_Raw data_.
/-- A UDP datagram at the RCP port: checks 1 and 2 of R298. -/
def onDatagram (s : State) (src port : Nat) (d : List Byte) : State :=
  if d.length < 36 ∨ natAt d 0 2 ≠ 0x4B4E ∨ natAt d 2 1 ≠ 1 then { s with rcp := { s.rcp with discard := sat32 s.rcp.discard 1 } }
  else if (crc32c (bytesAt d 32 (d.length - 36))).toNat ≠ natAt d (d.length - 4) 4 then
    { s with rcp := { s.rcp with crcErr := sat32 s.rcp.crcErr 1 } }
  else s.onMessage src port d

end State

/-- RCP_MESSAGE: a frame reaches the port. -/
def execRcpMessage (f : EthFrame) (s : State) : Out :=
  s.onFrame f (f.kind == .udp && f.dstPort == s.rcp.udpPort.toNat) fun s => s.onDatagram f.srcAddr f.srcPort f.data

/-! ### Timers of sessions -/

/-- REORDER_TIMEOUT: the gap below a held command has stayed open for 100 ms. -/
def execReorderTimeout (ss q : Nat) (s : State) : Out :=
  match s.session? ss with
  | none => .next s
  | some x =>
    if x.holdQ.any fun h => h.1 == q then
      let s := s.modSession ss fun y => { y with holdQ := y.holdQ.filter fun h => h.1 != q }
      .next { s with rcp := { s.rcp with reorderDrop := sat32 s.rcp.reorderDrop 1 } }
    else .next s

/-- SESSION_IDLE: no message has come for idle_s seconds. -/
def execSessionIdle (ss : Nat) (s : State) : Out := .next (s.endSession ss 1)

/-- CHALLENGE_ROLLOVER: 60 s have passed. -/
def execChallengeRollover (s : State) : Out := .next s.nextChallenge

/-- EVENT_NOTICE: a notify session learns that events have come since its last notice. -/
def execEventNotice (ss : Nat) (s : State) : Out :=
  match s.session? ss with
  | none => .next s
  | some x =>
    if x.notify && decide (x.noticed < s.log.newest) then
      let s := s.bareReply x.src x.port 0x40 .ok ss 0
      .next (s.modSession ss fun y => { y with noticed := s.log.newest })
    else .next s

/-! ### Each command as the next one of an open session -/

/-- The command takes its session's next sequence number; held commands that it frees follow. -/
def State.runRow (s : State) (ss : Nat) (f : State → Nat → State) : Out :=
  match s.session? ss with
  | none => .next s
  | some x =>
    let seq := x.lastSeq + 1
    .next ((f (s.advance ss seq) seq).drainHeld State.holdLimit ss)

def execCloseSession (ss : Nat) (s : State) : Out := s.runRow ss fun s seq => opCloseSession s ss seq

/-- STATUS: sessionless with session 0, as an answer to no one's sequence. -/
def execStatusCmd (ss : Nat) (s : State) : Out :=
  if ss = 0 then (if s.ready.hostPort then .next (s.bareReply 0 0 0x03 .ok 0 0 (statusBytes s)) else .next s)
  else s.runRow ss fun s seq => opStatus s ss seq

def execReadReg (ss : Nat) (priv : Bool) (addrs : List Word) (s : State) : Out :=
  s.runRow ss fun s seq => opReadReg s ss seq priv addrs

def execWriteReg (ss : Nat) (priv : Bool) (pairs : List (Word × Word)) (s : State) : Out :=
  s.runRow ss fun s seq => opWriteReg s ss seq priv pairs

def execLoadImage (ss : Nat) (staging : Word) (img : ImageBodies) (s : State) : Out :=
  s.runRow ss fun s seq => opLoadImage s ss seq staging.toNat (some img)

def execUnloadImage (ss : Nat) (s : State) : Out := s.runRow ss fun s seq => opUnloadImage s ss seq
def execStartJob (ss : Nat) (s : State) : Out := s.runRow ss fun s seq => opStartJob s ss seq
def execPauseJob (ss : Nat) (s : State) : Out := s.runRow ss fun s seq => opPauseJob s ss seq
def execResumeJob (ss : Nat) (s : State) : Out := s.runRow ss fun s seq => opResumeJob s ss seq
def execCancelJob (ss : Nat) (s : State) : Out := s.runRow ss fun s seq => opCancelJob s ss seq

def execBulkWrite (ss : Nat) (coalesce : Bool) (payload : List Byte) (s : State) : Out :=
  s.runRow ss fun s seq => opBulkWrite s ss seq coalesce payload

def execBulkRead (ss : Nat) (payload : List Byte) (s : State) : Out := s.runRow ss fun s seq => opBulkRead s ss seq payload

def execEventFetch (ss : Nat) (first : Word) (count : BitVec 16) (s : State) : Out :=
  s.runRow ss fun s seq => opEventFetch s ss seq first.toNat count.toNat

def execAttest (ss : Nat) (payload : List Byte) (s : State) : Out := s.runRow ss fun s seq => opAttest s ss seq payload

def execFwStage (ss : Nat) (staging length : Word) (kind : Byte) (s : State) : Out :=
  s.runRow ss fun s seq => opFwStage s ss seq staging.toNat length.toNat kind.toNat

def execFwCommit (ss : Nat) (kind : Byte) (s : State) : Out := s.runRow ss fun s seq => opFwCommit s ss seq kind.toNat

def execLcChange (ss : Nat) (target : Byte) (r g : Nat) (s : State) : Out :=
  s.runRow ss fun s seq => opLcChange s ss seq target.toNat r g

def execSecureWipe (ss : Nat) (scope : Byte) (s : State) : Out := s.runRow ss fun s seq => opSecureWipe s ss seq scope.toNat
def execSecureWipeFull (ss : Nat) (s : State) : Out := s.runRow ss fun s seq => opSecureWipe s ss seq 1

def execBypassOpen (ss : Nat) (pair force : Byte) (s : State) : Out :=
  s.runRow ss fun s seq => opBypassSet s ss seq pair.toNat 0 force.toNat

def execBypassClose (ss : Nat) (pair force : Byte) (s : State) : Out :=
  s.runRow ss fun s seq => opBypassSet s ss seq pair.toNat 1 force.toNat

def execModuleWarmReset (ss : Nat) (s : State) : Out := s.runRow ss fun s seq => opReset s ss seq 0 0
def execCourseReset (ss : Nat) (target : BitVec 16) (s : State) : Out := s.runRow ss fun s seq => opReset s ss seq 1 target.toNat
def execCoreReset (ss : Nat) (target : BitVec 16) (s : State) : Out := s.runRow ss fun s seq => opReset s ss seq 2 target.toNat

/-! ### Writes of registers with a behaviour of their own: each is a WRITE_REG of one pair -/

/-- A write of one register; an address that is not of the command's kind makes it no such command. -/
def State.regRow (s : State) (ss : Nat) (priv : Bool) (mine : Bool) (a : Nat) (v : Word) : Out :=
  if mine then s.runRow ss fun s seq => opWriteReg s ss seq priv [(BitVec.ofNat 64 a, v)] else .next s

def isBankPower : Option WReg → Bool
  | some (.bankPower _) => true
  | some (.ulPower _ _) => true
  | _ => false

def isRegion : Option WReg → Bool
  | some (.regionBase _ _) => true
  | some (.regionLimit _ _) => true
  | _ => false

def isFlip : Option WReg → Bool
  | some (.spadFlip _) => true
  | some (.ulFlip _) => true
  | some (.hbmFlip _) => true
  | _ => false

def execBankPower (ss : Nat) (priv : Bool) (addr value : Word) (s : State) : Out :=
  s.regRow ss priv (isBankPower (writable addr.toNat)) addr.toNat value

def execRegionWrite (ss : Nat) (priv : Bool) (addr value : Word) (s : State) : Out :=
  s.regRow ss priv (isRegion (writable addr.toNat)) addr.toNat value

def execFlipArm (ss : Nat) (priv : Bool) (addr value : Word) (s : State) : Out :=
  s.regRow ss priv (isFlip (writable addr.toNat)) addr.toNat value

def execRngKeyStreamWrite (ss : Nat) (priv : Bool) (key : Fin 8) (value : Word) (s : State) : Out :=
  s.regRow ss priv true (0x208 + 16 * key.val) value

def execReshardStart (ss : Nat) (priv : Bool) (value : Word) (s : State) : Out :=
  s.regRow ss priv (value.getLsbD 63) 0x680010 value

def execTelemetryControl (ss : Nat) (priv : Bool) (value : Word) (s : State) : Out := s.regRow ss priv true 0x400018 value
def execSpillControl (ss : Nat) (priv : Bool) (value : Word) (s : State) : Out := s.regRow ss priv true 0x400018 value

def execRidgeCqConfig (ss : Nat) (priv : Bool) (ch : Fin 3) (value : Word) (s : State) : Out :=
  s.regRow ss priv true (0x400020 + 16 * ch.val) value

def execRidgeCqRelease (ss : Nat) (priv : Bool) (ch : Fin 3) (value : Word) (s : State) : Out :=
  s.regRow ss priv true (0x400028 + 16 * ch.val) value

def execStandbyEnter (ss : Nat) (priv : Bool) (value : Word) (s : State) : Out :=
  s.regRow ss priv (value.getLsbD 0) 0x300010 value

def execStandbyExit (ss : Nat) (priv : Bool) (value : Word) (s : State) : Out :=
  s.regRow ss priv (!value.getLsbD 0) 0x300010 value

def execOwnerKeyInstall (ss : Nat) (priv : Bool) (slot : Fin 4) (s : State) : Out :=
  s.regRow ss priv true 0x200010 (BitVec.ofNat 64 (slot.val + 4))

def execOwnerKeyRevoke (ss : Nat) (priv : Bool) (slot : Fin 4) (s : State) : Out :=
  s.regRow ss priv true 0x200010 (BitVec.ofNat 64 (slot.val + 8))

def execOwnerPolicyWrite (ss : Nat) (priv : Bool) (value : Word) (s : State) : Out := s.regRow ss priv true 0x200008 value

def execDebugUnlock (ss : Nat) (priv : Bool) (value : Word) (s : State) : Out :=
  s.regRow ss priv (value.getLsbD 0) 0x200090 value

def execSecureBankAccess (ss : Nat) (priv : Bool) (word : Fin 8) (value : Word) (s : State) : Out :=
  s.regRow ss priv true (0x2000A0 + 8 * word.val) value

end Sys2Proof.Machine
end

_Problem requirements_.
Which lines hold the word "isRegion"? Return all of them from the records above.

_Response to this exercise_.
def isRegion : Option WReg → Bool
  s.regRow ss priv (isRegion (writable addr.toNat)) addr.toNat value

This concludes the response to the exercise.